What is needed: First find the line with "R122, the frame" in the entries below, then set down exactly every line through the line with "exec .upd t", that line included.

Data for review:
/-- Derived from R103, R104 and the notation of R9: the pattern of the 7-segment kinds, and a `SET` of one: the 8 bits of the table's byte, or their complement, and
no other image bit; the one entry the source gives, at the code of `'8'` (0x38: presumed ASCII, log 13), and the default of
an unknown character. -/
def Obligations.SetSevenSegmentWritesTableByte : Prop :=
  (∀ p, seg7 p 0x38#8 = 0xFE#8) ∧
  (∀ p val, val ≠ 0x38#8 → Config.seg7Known p val = false → seg7 p val = 0x00#8) ∧
  (∀ p val, encodeValue p .sevenSegment val = #v[seg7 p val, 0x00#8, 0x00#8, 0x00#8, 0x00#8]) ∧
  (∀ p val, encodeValue p .sevenSegmentInverted val = #v[~~~(seg7 p val), 0x00#8, 0x00#8, 0x00#8, 0x00#8]) ∧
  (∀ (s : State) (idx off : Nat) (val : Byte), EngineInv s → s.status.err = false → idx < s.layout.n →
    (ComponentAt s idx .sevenSegment off → ∃ t, exec (.set idx val) s = .next t ∧
      (∀ q, q < 8 → getBit (off + q) t = (seg7 s.parameters val).getLsbD (7 - q)) ∧
      ∀ p, ¬ InField off 8 p → getBit p t = getBit p s) ∧
    (ComponentAt s idx .sevenSegmentInverted off → ∃ t, exec (.set idx val) s = .next t ∧
      (∀ q, q < 8 → getBit (off + q) t = !(seg7 s.parameters val).getLsbD (7 - q)) ∧
      ∀ p, ¬ InField off 8 p → getBit p t = getBit p s))

/-- R105, D26: a `SET` of an alphanumeric component writes the leading `ALPHA_WIDTH` bits of the table's 16, the most
significant first; an unknown character without a fallback segment is all-zero. -/
def Obligations.SetAlphaWritesLeadingBits : Prop :=
  (∀ p val, Config.seg16Known p val = false → Config.seg16Fallback p val = none → seg16 p val = 0#16) ∧
  ∀ (s : State) (idx off : Nat) (val : Byte), EngineInv s → s.status.err = false → idx < s.layout.n →
    ComponentAt s idx .alpha16 off → ∃ t, exec (.set idx val) s = .next t ∧
      (∀ q, q < (match s.alphaWidth with | .w16 => 16 | .w14 => 14) →
        getBit (off + q) t = (seg16 s.parameters val).getLsbD (15 - q)) ∧
      (∀ p, ¬ InField off (match s.alphaWidth with | .w16 => 16 | .w14 => 14) p → getBit p t = getBit p s)

/-- R106: `'0'`, code 0x30 (presumed ASCII, log 13), switches an LED off, every other value on; the pattern's single bit is
left-justified. -/
def Obligations.SetLedIsOffOnlyForZero : Prop :=
  (∀ p, encodeValue p .led 0x30#8 = #v[0x00#8, 0x00#8, 0x00#8, 0x00#8, 0x00#8]) ∧
  (∀ p val, val ≠ 0x30#8 → encodeValue p .led val = #v[0x80#8, 0x00#8, 0x00#8, 0x00#8, 0x00#8]) ∧
  ∀ (s : State) (idx off : Nat) (val : Byte), EngineInv s → s.status.err = false → idx < s.layout.n →
    ComponentAt s idx .led off → ∃ t, exec (.set idx val) s = .next t ∧
      getBit off t = decide (val ≠ 0x30#8) ∧ ∀ p, p ≠ off → getBit p t = getBit p s

/-- R107: a matrix always gets 35 ones, whatever the value. -/
def Obligations.SetMatrixLightsAllDots : Prop :=
  (∀ p val, encodeValue p .matrix5x7 val = #v[0xFF#8, 0xFF#8, 0xFF#8, 0xFF#8, 0xE0#8]) ∧
  ∀ (s : State) (idx off : Nat) (val : Byte), EngineInv s → s.status.err = false → idx < s.layout.n →
    ComponentAt s idx .matrix5x7 off → ∃ t, exec (.set idx val) s = .next t ∧
      (∀ q, q < 35 → getBit (off + q) t = true) ∧ ∀ p, ¬ InField off 35 p → getBit p t = getBit p s

/-! ### `UPD` -/

/-- R120: an `UPD` of a running engine completes: the `t`-th bit sent is image bit `8 * BUFLEN - 1 - t`, then one latch pulse;
nothing else changes. -/
def Obligations.UpdSendsImageBackwards : Prop :=
  ∀ s : State, s.status.err = false →
    exec .upd s = .next { s with
      wire := s.wire ++ (List.range (8 * s.layout.bufLen)).map (fun t => .shift (getBit (8 * s.layout.bufLen - 1 - t) s))
        ++ [.latchHigh, .latchLow]
      latch := false
      responses := s.responses ++ [.ok] }

/-- R116, R117, R118: bytes from the last to the first, each least-significant bit first, then exactly one latch pulse:
`8 * BUFLEN + 2` events. -/
def Obligations.UpdByteAndBitOrder : Prop :=
  ∀ s : State, s.status.err = false →
    ∃ t burst, exec .upd s = .next t ∧ t.wire = s.wire ++ burst ∧ burst.length = 8 * s.layout.bufLen + 2 ∧
      (∀ r j, r < s.layout.bufLen → j < 8 →
        burst[8 * r + j]? = some (.shift ((s.img.read (s.layout.bufLen - 1 - r)).getLsbD j))) ∧
      burst[8 * s.layout.bufLen]? = some .latchHigh ∧ burst[8 * s.layout.bufLen + 1]? = some .latchLow

/-- R122, the frame of `UPD`: it never stops, changes `WIRE` and (transiently) `LATCH` only, and answers `E_HALTED` or
`OK`. -/
def Obligations.UpdFrame : Prop :=
  ∀ s : State, ∃ t, exec .upd s = .next t ∧ (∀ a, memRead a t = memRead a s) ∧ t.img = s.img ∧
    t.layout = s.layout ∧ t.status = s.status ∧ t.alphaWidth = s.alphaWidth ∧ t.parameters = s.parameters ∧ t.port = s.port ∧
    (s.latch = false → t.latch = false) ∧
    t.responses = s.responses ++ [if s.status.err then .halted else .ok]

/-- R123: no other command emits wire events, and two `UPD`s with no write between them send the same `8 * BUFLEN` bits twice,
each with its own latch pulse. -/
def Obligations.OnlyUpdEmitsWireEvents : Prop :=
  (∀ (i : Instr) (s t : State), i ≠ .upd → exec i s = .next t → t.wire = s.wire) ∧
  (∀ s : State, s.status.err = false → ∃ (t u : State) (bits : List Bool), exec .upd s = .next t ∧
    exec .upd t = .next u ∧ bits.length = 8 * s.layout.bufLen ∧
    t.wire = s.wire ++ (bits.map WireEvent.shift ++ [.latchHigh, .latchLow]) ∧
    u.wire = t.wire ++ (bits.map WireEvent.shift ++ [.latchHigh, .latchLow]))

Answer:
/-- R122, the frame of `UPD`: it never stops, changes `WIRE` and (transiently) `LATCH` only, and answers `E_HALTED` or
`OK`. -/
def Obligations.UpdFrame : Prop :=
  ∀ s : State, ∃ t, exec .upd s = .next t ∧ (∀ a, memRead a t = memRead a s) ∧ t.img = s.img ∧
    t.layout = s.layout ∧ t.status = s.status ∧ t.alphaWidth = s.alphaWidth ∧ t.parameters = s.parameters ∧ t.port = s.port ∧
    (s.latch = false → t.latch = false) ∧
    t.responses = s.responses ++ [if s.status.err then .halted else .ok]

/-- R123: no other command emits wire events, and two `UPD`s with no write between them send the same `8 * BUFLEN` bits twice,
each with its own latch pulse. -/
def Obligations.OnlyUpdEmitsWireEvents : Prop :=
  (∀ (i : Instr) (s t : State), i ≠ .upd → exec i s = .next t → t.wire = s.wire) ∧
  (∀ s : State, s.status.err = false → ∃ (t u : State) (bits : List Bool), exec .upd s = .next t ∧
    exec .upd t = .next u ∧ bits.length = 8 * s.layout.bufLen ∧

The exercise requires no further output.